◆ REQUIREMENT: Go through the records and filter out every line lacking the word "clock"; copy the lines that remain.

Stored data
<<<<

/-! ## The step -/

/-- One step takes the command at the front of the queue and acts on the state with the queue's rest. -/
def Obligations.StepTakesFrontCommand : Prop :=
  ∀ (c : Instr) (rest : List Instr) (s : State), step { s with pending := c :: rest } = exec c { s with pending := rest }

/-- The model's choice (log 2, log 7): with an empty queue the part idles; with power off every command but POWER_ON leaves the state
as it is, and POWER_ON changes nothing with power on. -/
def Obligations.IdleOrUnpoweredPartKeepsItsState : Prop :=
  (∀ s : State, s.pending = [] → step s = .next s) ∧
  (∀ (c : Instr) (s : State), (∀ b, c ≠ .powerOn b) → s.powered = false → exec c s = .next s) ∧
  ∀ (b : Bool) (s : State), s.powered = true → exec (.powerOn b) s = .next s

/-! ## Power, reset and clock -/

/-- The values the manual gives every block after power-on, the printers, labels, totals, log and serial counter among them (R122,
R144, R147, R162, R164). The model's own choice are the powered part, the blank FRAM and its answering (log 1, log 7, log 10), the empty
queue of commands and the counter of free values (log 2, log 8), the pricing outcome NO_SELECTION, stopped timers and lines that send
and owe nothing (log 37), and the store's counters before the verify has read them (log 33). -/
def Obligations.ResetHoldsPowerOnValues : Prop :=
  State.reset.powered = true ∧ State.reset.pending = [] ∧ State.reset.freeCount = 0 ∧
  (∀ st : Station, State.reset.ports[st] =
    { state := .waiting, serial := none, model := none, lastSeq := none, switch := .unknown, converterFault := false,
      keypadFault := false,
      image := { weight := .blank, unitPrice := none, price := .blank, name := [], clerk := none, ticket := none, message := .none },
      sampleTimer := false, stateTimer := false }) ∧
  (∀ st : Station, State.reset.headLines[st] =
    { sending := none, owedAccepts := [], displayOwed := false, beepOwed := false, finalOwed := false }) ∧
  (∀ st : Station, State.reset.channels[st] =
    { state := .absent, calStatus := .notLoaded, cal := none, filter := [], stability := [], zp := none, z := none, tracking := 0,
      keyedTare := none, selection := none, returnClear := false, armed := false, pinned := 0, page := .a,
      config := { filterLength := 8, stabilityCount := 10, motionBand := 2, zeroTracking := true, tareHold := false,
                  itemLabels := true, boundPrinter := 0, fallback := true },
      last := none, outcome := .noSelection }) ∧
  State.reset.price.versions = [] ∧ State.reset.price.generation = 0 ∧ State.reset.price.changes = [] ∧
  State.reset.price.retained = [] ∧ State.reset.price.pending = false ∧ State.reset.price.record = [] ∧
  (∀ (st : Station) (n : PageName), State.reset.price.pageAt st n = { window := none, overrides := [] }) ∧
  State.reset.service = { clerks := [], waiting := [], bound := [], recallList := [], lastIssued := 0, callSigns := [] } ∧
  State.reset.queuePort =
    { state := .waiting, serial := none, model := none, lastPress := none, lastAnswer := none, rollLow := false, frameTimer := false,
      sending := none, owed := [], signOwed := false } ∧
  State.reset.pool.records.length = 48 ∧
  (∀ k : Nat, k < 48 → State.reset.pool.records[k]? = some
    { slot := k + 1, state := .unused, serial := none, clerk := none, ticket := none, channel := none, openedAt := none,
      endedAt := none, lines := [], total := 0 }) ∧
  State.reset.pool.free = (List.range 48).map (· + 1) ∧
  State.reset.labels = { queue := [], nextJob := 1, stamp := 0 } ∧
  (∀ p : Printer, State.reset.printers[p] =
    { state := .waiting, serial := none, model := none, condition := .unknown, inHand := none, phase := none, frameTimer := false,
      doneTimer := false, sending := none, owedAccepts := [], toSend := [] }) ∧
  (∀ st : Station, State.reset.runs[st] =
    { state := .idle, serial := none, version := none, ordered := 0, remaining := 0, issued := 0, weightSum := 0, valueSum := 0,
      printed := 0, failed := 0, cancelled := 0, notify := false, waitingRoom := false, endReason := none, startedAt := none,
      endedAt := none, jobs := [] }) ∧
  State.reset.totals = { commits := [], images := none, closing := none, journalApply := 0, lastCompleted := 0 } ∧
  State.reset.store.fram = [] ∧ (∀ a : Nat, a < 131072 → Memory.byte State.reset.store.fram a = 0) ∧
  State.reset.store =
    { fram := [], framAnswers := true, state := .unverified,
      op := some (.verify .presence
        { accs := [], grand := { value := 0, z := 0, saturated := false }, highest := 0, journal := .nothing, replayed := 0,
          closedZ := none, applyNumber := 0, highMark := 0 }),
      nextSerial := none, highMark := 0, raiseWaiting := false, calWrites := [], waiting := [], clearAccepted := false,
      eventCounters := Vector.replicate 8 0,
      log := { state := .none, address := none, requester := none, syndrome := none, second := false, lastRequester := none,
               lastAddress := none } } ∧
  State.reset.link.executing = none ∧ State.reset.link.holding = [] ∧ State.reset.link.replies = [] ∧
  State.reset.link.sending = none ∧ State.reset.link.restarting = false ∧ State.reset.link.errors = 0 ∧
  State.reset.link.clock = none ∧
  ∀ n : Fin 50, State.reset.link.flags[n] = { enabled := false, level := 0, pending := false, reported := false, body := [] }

>>>>

◆ RESPONSE BELOW:
/-! ## Power, reset and clock -/
  State.reset.link.clock = none ∧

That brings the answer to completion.